The Apollo fuel cell consists of two porous metal plate-shaped electrodes 21.6 centimeters (8.5 inches) in diameter enclosing an electrolyte; a solution which can conduct an electrical current. In the Apollo cell, the electrolyte is a paste of potassium hydroxide (KOH) and water (H2O); the electrodes are a nickel anode (hydrogen side) and a nickel-oxide coated nickel cathode (oxygen side). The electrodes are porous to expose a greater surface to the reactant gases and thus increase the rate of reaction. Both the electrolyte and the electrodes participate in the chemical activity.
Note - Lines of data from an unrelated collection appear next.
/-! ## Schedule images -/

/-- A tumbler's creation descriptor in an image (R292), with its reserved bits. -/
def tumbRecord (x : List Byte × Nat) : Except Refused TumbDesc := do
  let b := x.1
  let h := beNat b 0 2
  need (bitsOf h 13 12 = 0) 0x05 x.2
  need (beNat b 2 1 < 32) 0x05 (x.2 + 2)
  need (beNat b 4 2 < 512) 0x05 (x.2 + 4)
  let counted := bitOf h 14
  need (if counted then beNat b 8 8 = 0 else beNat b 6 2 = 0) 0x05 (x.2 + 6)
  return { dom := bitOf h 15, counted, index := h % 4096, op := beNat b 2 1, fmt := beNat b 3 1, lanes := beNat b 4 2,
           target := if counted then beNat b 6 2 else 0, mask := if counted then 0 else BitVec.ofNat 64 (beNat b 8 8) }

/-- An ARM record (R293). -/
def armRecord (x : List Byte × Nat) : Except Refused ArmDesc := do
  let b := x.1
  let h := beNat b 0 2
  let m := beNat b 2 1
  need (bitsOf h 14 12 = 0) 0x05 x.2
  need (bitsOf m 5 4 ≤ 1 && m % 8 = 0) 0x05 (x.2 + 2)
  reserved b 3 3
  let mode := match m / 64 with
    | 0 => ArmMode.turn | 1 => ArmMode.asap | 2 => ArmMode.at | _ => ArmMode.offset
  let t := time80At b 6
  match mode with
  | .turn | .asap => reserved b 6 10
  | .at => need t.valid 0x11 (x.2 + 6)
  | .offset => reserved b 6 6
  return { dom := bitOf h 15, index := h % 4096, mode, drop := bitsOf m 5 4 = 1, alloc := bitOf m 3,
           tReq := t, offset := beNat b 12 4 }

/-- Port sets, of variable length (R291). -/
def portSets (b : List Byte) : Nat → Nat → Nat → Except Refused (List (List Nat))
  | 0, off, lim => do
    reserved b off (lim - off)
    return []
  | n + 1, off, lim => do
    let p := beNat b off 2
    need (1 ≤ p && p ≤ 1024 && off + 4 + 2 * p ≤ lim) 0x06 off
    let ws := (List.range p).map fun k => beNat b (off + 4 + 2 * k) 2
    need (ws.all (· < 1024)) 0x05 (off + 4)
    need ((ws.zip (ws.drop 1)).all fun x => x.1 < x.2) 0x06 (off + 4)
    reserved b (off + 2) 2
    let size := (4 + 2 * p + 15) / 16 * 16
    reserved b (off + 4 + 2 * p) (size - 4 - 2 * p)
    let rest ← portSets b n (off + size) lim
    return ws :: rest

/-- POLICY records, of variable length (R294). -/
def policyRecs (b : List Byte) : Nat → Nat → Nat → Except Refused (List (Nat × Policy))
  | 0, off, lim => do
    reserved b off (lim - off)
    return []
  | n + 1, off, lim => do
    let e := beNat b (off + 2) 2
    need (beNat b off 1 < 16 && beNat b (off + 1) 1 < 8 && bitsOf (beNat b (off + 1) 1) 2 1 ≠ 3 && 1 ≤ e && e ≤ 256) 0x05 off
    need (off + 16 + 2 * e ≤ lim) 0x06 off
    reserved b (off + 4) 12
    let size := (16 + 2 * e + 15) / 16 * 16
    reserved b (off + 16 + 2 * e) (size - 16 - 2 * e)
    let rest ← policyRecs b n (off + size) lim
    let f := beNat b (off + 1) 1
    return (beNat b off 1, ⟨bitOf f 0, bitsOf f 2 1, e, (List.range e).map fun i => beNat b (off + 16 + 2 * i) 2⟩) :: rest

/-- The operand bits of a verb that are not reserved (R296), as ranges. -/
def verbFields (verb : Nat) : List (Nat × Nat) :=
  match verb with
  | 0 => [(95, 88)] | 1 => [(95, 32)] | 2 => [(95, 70)] | 3 => [(95, 46)] | 4 => [(95, 0)] | 5 => [(95, 0)]
  | 6 => [(95, 0)] | 7 => [(95, 70)] | 8 => [(95, 63)] | 9 => [(95, 58)] | 10 => [(95, 95)] | _ => []

/-- The time operand of a verb that has one (R296, R297). -/
def verbTopnd (verb : Nat) (k : Nat) : Option Nat :=
  match verb with
  | 3 => some (bitsOf k 93 58) | 4 => some (bitsOf k 35 0) | 5 => some (bitsOf k 35 0) | 6 => some (bitsOf k 35 0)
  | 9 => some (bitsOf k 93 58) | _ => none

/-- Reserved fields and codes of a clause (R295 to R297). -/
def clauseReserved (k off : Nat) : Except Refused Unit := do
  let verb := bitsOf k 127 124
  need (verb ≤ 10) 0x05 off
  need (bitOf k 123 || bitsOf k 122 109 = 0) 0x05 off
  need (!(verb = 0 || verb = 7 || verb = 8 || verb = 9 || verb = 10) || bitsOf k 108 96 = 0) 0x05 off
  need ((List.range 96).all fun i => !bitOf k i || (verbFields verb).any fun r => r.2 ≤ i && i ≤ r.1) 0x05 off
  need (!(verb = 1 && bitsOf k 33 32 = 3) && !(verb = 3 && bitsOf k 95 94 = 3) && !(verb = 9 && bitsOf k 95 94 = 3)) 0x05 off
  match verbTopnd verb k with
  | some t => need (bitsOf t 33 32 = 0 && (bitsOf t 35 34 ≠ 0 || t = 0) && (bitsOf t 35 34 ≠ 3 || bitsOf t 31 8 = 0)) 0x05 off
  | none => return ()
When a hydrogen gas molecule contacts the anode, the nickel catalyzes it into two hydrogen ions (2H+) and two electrons (2e-). The H+ ions can then combine with hydroxyl ions (OH-) in the electrolyte to form water. At the cathode, oxygen molecules (O2) are catalyzed to form two oxygen ions (2O-), taking two electrons from the cathode. The O- ions can then combine with water in the electrolyte to form hydroxyl ions to replace the ones used to make water. The hydrogen has left electrons on the anode and the oxygen has taken electrons from the cathode. If the electrodes are connected, a usable electrical current will then flow and the fuel cell reaction can continue. To keep the electrolyte from leaking into the gas chambers, the electrodes have very narrow pores next to the electrolyte and wider pores for the gas to enter. The electrolyte cannot flow through the narrow pores; it must seep through them by capillary action. The gas pressure is maintained high enough to keep the electrolyte from seeping out of the capillaries. The Apollo fuel cell powerplants were built by the Pratt & Whitney Aircraft Division of United Aircraft Corporation.
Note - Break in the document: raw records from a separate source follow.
-- ==== Sys2Proof/Machine/LinkOps.lean ====
section
/-! DEFINITION. The shared operations of a sync link: training, reception checks, output queues and ready marks,
link loss with its detours (R147 to R183). -/

namespace Sys2Proof.Machine

open Sys2Proof

/-- The class of a TYPE, for the assigned types (R161 and the chapters it names). -/
def typeClass (t : Nat) : Option Nat :=
  if t ≤ 0x02 then some 0
  else if t = 0x04 then some 1
  else if 0x08 ≤ t ∧ t ≤ 0x0F then some 1
  else if 0x10 ≤ t ∧ t ≤ 0x1F then some 2
  else if 0x20 ≤ t ∧ t ≤ 0x22 then some 3
  else none

/-- Count a slot of the peer (R168). -/
def Link.slotIn (k : Link) : Link := { k with rxSlot := (k.rxSlot + 1) % 4096 }

/-- A slot leaves: its number, the slots since the last time frame, and those that R171 and R172 count (R67, R168). -/
def Link.slotOut (k : Link) : Link :=
  { k with txSlot := (k.txSlot + 1) % 4096, sinceTime := k.sinceTime + 1, oweSlots := k.oweSlots + 1,
           nakSlots := k.nakSlots + 1 }

/-- A time frame takes every 50th slot at full rate and every 20th at fallback (R67). -/
def Link.timeDue (k : Link) : Bool :=
  (k.state = .up || k.state = .ident) && (if k.fallback then 19 else 49) ≤ k.sinceTime

/-- BULK_SHARE of a link in 1/64 tokens per slot; values above 32 act as 32 (R175). -/
def State.bulkShare (s : State) (l : LinkId) : Nat :=
  min 32 (match l.node with
    | .tsu => bitsOf (s.reg .tsu 0x300) 13 8
    | .gd => bitsOf (s.reg .gd (0x10000 + 0x100 * l.port)) 10 5)

/-- Every slot adds BULK_SHARE to the bulk tokens, of which at most 4 are held (R175). -/
def State.addTokens (s : State) (l : LinkId) : State :=
  let share := s.bulkShare l
  s.updLink l fun k => { k with tokens := min 256 (k.tokens + share) }

/-- Count a corrected frame, and keep those of the last second (R165). -/
def Link.corrected (k : Link) (aon : Nat) : Link :=
  { k with corrFrames := min (k.corrFrames + 1) 0xFFFF,
           corrTimes := (k.corrTimes.filter fun t => aon < t + 1000000000) ++ [aon] }

/-- Owe the peer one credit of a class (R172, R174). -/
def Link.owe (k : Link) (cls : Nat) : Link :=
  let k := if k.owe1 + k.owe2 + k.owe3 = 0 then { k with oweSlots := 0 } else k
  let k := match cls with
    | 1 => { k with owe1 := k.owe1 + 1 }
    | 2 => { k with owe2 := k.owe2 + 1 }
    | 3 => { k with owe3 := k.owe3 + 1 }
    | _ => k
  if 8 ≤ k.owe1 ∨ 8 ≤ k.owe2 ∨ 8 ≤ k.owe3 then { k with oweCtl := true } else k

/-- The frames of classes 1 and 2 of a lost link, in the order first sent: what its replay buffer holds, what still waits to
be sent again, then its queues (R159). -/
def Link.unsent (k : Link) (cls : Nat) : List Frame :=
  (((k.replay.filter fun e => !k.resend.contains e) ++ k.resend).map (·.frame)).filter (fun f => f.cls.toNat = cls) ++ k.queue cls

/-- A message of a domain that travels down: a launch, TURN, ROLLCALL_ASK or CENSUS_ASK frame, an ABORT or ORDER without UP, a
JOIN or DOMAIN_CTL of a parent (R206, R225, R244, R281, R370, R392, R395, R405). -/
def downward (f : Frame) : Bool :=
  match f.type.toNat with
  | 0x08 => true
  | 0x11 => true
  | 0x12 => true
  | 0x16 => true
  | 0x09 => !f.f49
  | 0x0C => !f.f49
  | 0x18 => f.byte 12 ≠ 1
  | 0x19 => f.byte 12 % 2 = 1
  | _ => false

/-- The ports that may carry a frame of a lost link of a distributor, in the order of R158. A mirror copy on the partner link
has no other way (R387). -/
def State.reissueWays (s : State) (p : Nat) (f : Frame) : List Nat :=
  let q := s.gd.partnerPort
  let ups := 64 :: (if s.u1 then [65] else [])
  let kids : List Nat := match s.dom? f.domain with
    | some d => s.gd.members d.dr
    | none => []
  let all :=
    if p < 64 then
      let i := s.gd.childOfPort p
      [i, q] ++ (s.gd.crossPort i).toList
    else if p < 66 then
      if ((s.dom? f.domain).map fun d => s.acts d.dr).getD true then ups ++ [q] else q :: ups
    else if p ≠ q ∨ !f.detour then []
    else if downward f then kids.flatMap fun i => (s.gd.crossPort i).toList
    else ups
  all.filter fun w => w ≠ p && s.linkCarries f.domain w

/-- Re-issue one frame of a lost link, marked DETOUR, on the first way of R158; with none it waits as a ready mark of the link
it came from. A mirror copy ceases (R159, R174, R387). -/
def State.reissueOne (s : State) (l : LinkId) (cls : Nat) (f : Frame) : State :=
  let f' := { f with detour := true }
  match l.node with
  | .tsu => s.sendAll ⟨.tsu, 1 - l.port⟩ cls [f']
  | .gd =>
    if 66 ≤ l.port ∧ (l.port ≠ s.gd.partnerPort ∨ !f.detour) then s
    else match s.reissueWays l.port f with
      | w :: _ => s.sendAll ⟨.gd, w⟩ cls [f']
      | [] => s.updCom .gd fun c => { c with marks := c.marks ++ [⟨l.port, cls, [f'], 0⟩] }

/-- Re-issue the class-1 and class-2 frames of a lost link by detour, in order, and after them the messages that wait for it as
ready marks; its class-3 frames are dropped (R158, R159). -/
def State.reissue (s : State) (l : LinkId) : State :=
  let k := s.link l
  let marks := (s.com l.node).marks.filter fun m => m.port = l.port
  let f1 := k.unsent 1 ++ (marks.filter fun m => m.cls = 1).flatMap (·.frames)
  let f2 := k.unsent 2 ++ (marks.filter fun m => m.cls = 2).flatMap (·.frames)
  let s := s.updLink l fun k => { k with replay := [], resend := [], q1 := [], q2 := [], q3 := [], head2 := none }
  let s := s.updCom l.node fun c => { c with marks := c.marks.filter fun m => m.port ≠ l.port }
  let s := f1.foldl (fun (s : State) f => s.reissueOne l 1 f) s
  f2.foldl (fun (s : State) f => s.reissueOne l 2 f) s

/-- The time a link has been out of UP counts, from its enable or from its leaving UP (R155, R156). -/
def State.linkTimed (s : State) (l : LinkId) : Bool := (s.link l).enabled || (s.link l).everUp

/-- The frames held of the unfinished message of a class (R207). -/
def Link.chainOf (k : Link) (cls : Nat) : List Frame := if cls = 1 then k.chain1 else k.chain2

/-- Replace the frames held of the unfinished message of a class. -/
def Link.setChain (k : Link) (cls : Nat) (c : List Frame) : Link := if cls = 1 then { k with chain1 := c } else { k with chain2 := c }

/-- An unfinished message is discarded: what a distributor has combined of an ARRIVE under way goes with it (R207, R262). -/
def State.chainLost (s : State) (l : LinkId) (h : Frame) : State :=
  if l.node = .gd ∧ h.type = 0x10 then
    match if l.port < 64 then some (s.gd.childOfPort l.port) else s.gd.childOfDie h.fDie with
    | some i => s.updSoft h.domain h.fIndex fun e => e.undo i
    | none => s
  else s

/-- A link leaves UP: DOWN with LINK_DOWN and its cause, 16 TRAIN frames unless its transmitter is turned off, its
frames re-issued, its time invalid, and a new training cycle at full rate (R150, R154, R159, R88). -/
def State.linkDown (s : State) (l : LinkId) (cause : Nat) (off : Bool := false) : State :=
  if (s.link l).state = .up then
    let aon := s.aon l.node
    let s := match (s.link l).chain2 with
      | h :: _ => s.chainLost l h
      | [] => s
    let s := s.updLink l fun k =>
      { k with state := .down, lastCause := cause, retrains := min (k.retrains + 1) 0xFF, downAt := aon,
               attempt := 0, attemptAt := aon, tried := false, goodTrain := 0, rxOk := false, archStuck := false,
               trainLeft := if off then 0 else 16, chain1 := [], chain2 := [], nakSlot := none, nakCount := 0,
               oweNak := none, oweReplay := none, oweCtl := false, uncorrAt := [], uncorrRun := 0,
               owe1 := 0, owe2 := 0, owe3 := 0, cr1 := 0, cr2 := 0, cr3 := 0 }
    let s := s.setEvt l.node (lstatOff l) 0x100
    let s := s.log l.node .linkDown l.source
    let s := s.reissue l
    let s := s.srcInvalid l
    match l.node with
    | .tsu => s
    | .gd => s.healthSeen l.port 7 .linkDown
  else s

/-- A training attempt ends: back to DOWN until the next one is due (R149). -/
def State.attemptOver (s : State) (l : LinkId) : State :=
  s.updLink l fun k => { k with state := .down, goodTrain := 0, rxOk := false, archStuck := false }

/-- The highest version both ends advertise, if neither range excludes it (R153); A1 parts advertise A1 only. DESIGN CHOICE (log
entry 136): a peer that advertises the reserved code 0b11 as its highest has no common version with this part. -/
def commonArch (peerMin peerMax : Nat) : Option Nat :=
  let v := min 0 peerMax
  if peerMin ≤ v ∧ peerMax ≠ 3 then some v else none

/-- This end chooses the rate: a distributor's downstream ports, and L1 (R150). -/
def upstreamEnd (l : LinkId) : Bool := decide (l.node = .gd ∧ (l.port < 64 ∨ l.port = 67))

/-- An end enters UP: totals of credits start at 0, 16 TRAIN frames follow, the delay measurement starts, and the
upstream end records a fallback rate (R150, R152, R172, R77). -/
def State.enterUp (s : State) (l : LinkId) : State :=
  let s := s.updLink l fun k =>
    { k with state := .up, everUp := true, trainLeft := 16, ret1 := 0, ret2 := 0, ret3 := 0, acc1 := 0, acc2 := 0,
             acc3 := 0, owe1 := 0, owe2 := 0, owe3 := 0, oweSlots := 0, sinceLinkctl := 0, chain1 := [],
             chain2 := [], uncorrAt := [], uncorrRun := 0, nakSlot := none, replay := [], resend := [],
             oweNak := none, oweReplay := none, oweCtl := false, attempt := 0, absent := false }
  let s := if upstreamEnd l ∧ (s.link l).fallback then
      (s.setEvt l.node (lstatOff l) 0x40).log l.node .rateFallback l.source
    else s
  let s := s.srcTrained l
  let s := if l.node = .gd then s.gdPortUp l.port else s
  let pair := upPorts l.node
  if l.port ∈ pair ∧ pair.all fun p => s.trained ⟨l.node, p⟩ then
    s.updCom l.node fun c => { c with redunLost := false }
  else s

/-- An end in IDENT that has seen RX_OK enters UP on a good frame of any other type (R152). -/
def State.identUp (s : State) (l : LinkId) (rx : Rx) : State :=
  if (s.link l).state = .ident ∧ (s.link l).rxOk ∧ !(s.link l).archStuck ∧ (rx.check = .good ∨ rx.check = .corrected) then
    s.enterUp l
  else s

/-- An uncorrectable slot: counted; a time slot's frame is not received; any other slot of an UP link makes the receiver
send a NAK naming it and discard until the REPLAY (R166, R170). -/
def State.uncorrectableSlot (s : State) (l : LinkId) (timeSlot : Bool) : State :=
  let aon := s.aon l.node
  s.updLink l fun k =>
    if k.state = .up ∨ k.state = .ident then
      let slot := k.rxSlot
      let k1 : Link := { k.slotIn with uncorrFrames := min (k.uncorrFrames + 1) 0xFFFF, uncorrRun := k.uncorrRun + 1,
                                       uncorrAt := (k.uncorrAt.filter fun t => aon < t + 1000000) ++ [aon],
                                       goodTrain := if k.state = LState.ident then 0 else k.goodTrain }
      if k.state = LState.up ∧ timeSlot = false then
        { k1 with nakSlot := some slot, nakCount := 1, nakSlots := 0, oweNak := some slot }
      else k1
    else k

/-- A good or corrected slot of the peer: counted, ending a run of uncorrectable ones (R154, R165, R168). -/
def State.slotTaken (s : State) (l : LinkId) (rx : Rx) : State :=
  let aon := s.aon l.node
  s.updLink l fun k =>
    let k := { k.slotIn with uncorrRun := 0 }
    if rx.check = .corrected then k.corrected aon else k

/-- A poison copy: counted and discarded, without NAK (R167). -/
def State.poisonSlot (s : State) (l : LinkId) : State :=
  s.updLink l fun k => { k.slotIn with poisoned := min (k.poisoned + 1) 0xFFFF, uncorrRun := 0,
                                       goodTrain := if k.state = LState.ident then 0 else k.goodTrain }

/-- Two frames belong to one message: TYPE, GEN, DOMAIN and STEP16 agree (R207). -/
def sameMessage (a b : Frame) : Bool :=
  a.type = b.type && a.gen = b.gen && a.domain = b.domain && a.step16 = b.step16

/-- The next frame of the class differs from the unfinished message: the message is discarded as malformed (R207). -/
def State.breakChain (s : State) (l : LinkId) (f : Frame) : State :=
  let cls := f.cls.toNat
  match (s.link l).chainOf cls with
  | [] => s
  | h :: _ =>
    if (cls ≠ 1 ∧ cls ≠ 2) ∨ sameMessage h f then s
    else ((s.updLink l fun k => k.setChain cls []).malformed l).chainLost l h

/-- A received frame of classes 1 to 3 after the checks of R162, R166, R167 and R170: none when it is discarded. An
excluded port takes LINKCTL alone (R30). DESIGN CHOICE (log entry 137): the credit of a frame discarded under R162 or on an excluded port is
returned, as its buffer is free; one discarded while a REPLAY is awaited returns none, since the replayed copy takes no further
credit. -/
def State.receive (s : State) (l : LinkId) (rx : Rx) (type : Nat) : State × Option Frame :=
  let s := s.identUp l rx
  if (s.link l).state ≠ .up then (s, none)
  else match rx.check with
    | .uncorrectable => (s.uncorrectableSlot l false, none)
    | .poison => (s.poisonSlot l, none)
    | _ =>
      let f := rx.frame
      let s := s.slotTaken l rx
      if f.type.toNat ≠ type ∨ typeClass type ≠ some f.cls.toNat ∨ f.ver.toNat ≠ (s.link l).arch then
        ((s.updLink l fun k => k.owe f.cls.toNat).malformed l, none)
      else if (s.link l).nakSlot.isSome ∧ f.cls ≠ 0 ∧ type ≠ 0x04 then (s, none)
      else if type = 0x04 then (s, some f)
      else
        let s := s.updLink l fun k => k.owe f.cls.toNat
        if (s.link l).excluded then (s, none) else (s.breakChain l f, some f)

/-- A distributor forwards cut-through: where the ingress decoder corrected a frame of which a copy begins to leave on an idle
queue, that copy ends with poison parity and the frame is sent again (R167). `s0` is the state before the frame. -/
def State.cutThrough (s s0 : State) (l : LinkId) (rx : Rx) : State :=
  if l.node = .gd ∧ rx.check = .corrected then
    s.updCom .gd fun c => { c with links := Tab.map c.links fun p k =>
      let k0 := s0.link ⟨.gd, p⟩
      if (k0.q1.isEmpty && !k.q1.isEmpty) || (k0.q2.isEmpty && !k.q2.isEmpty) then { k with poisonNext := true } else k }
  else s

/-- What a frame is of its message (R207): discarded with it, a part before its end with the frames held so far, or the last
one with the whole message. -/
inductive ChainPart where
  | gone
  | part (fs : List Frame)
  | whole (fs : List Frame)
  deriving DecidableEq, Repr

/-- A frame takes its place in a message of `count first` frames: one that breaks the count is discarded with its message as
malformed, and one that `breakChain` let pass continues the message held (R207). DESIGN CHOICE (log entry 148): a message refused at its first
frame, of count 0, is discarded up to a frame with MORE clear. -/
def State.chain (s : State) (l : LinkId) (f : Frame) (count : Frame → Nat) : State × ChainPart :=
  let cls := f.cls.toNat
  let fs := (s.link l).chainOf cls ++ [f]
  let put : List Frame → State := fun c => s.updLink l fun k => k.setChain cls c
  let h := (fs.head?).getD f
  if count h = 0 then (put (if f.more then [h] else []), .gone)
  else if f.more ≠ decide (fs.length < count h) then
    (((put []).malformed l).chainLost l h, .gone)
  else if f.more then (put fs, .part fs)
  else (put [], .whole fs)

end Sys2Proof.Machine
end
These diagrams show some of the features of a single fuel cell. Oxygen and hydrogen enter their respective gas chambers and react at the electrodes. The mixture of produced water and unused hydrogen is exhausted and used to heat hydrogen and oxygen from the cryogenic storage tanks. Then the hydrogen and water are separated and the hydrogen is re-introduced into the cell.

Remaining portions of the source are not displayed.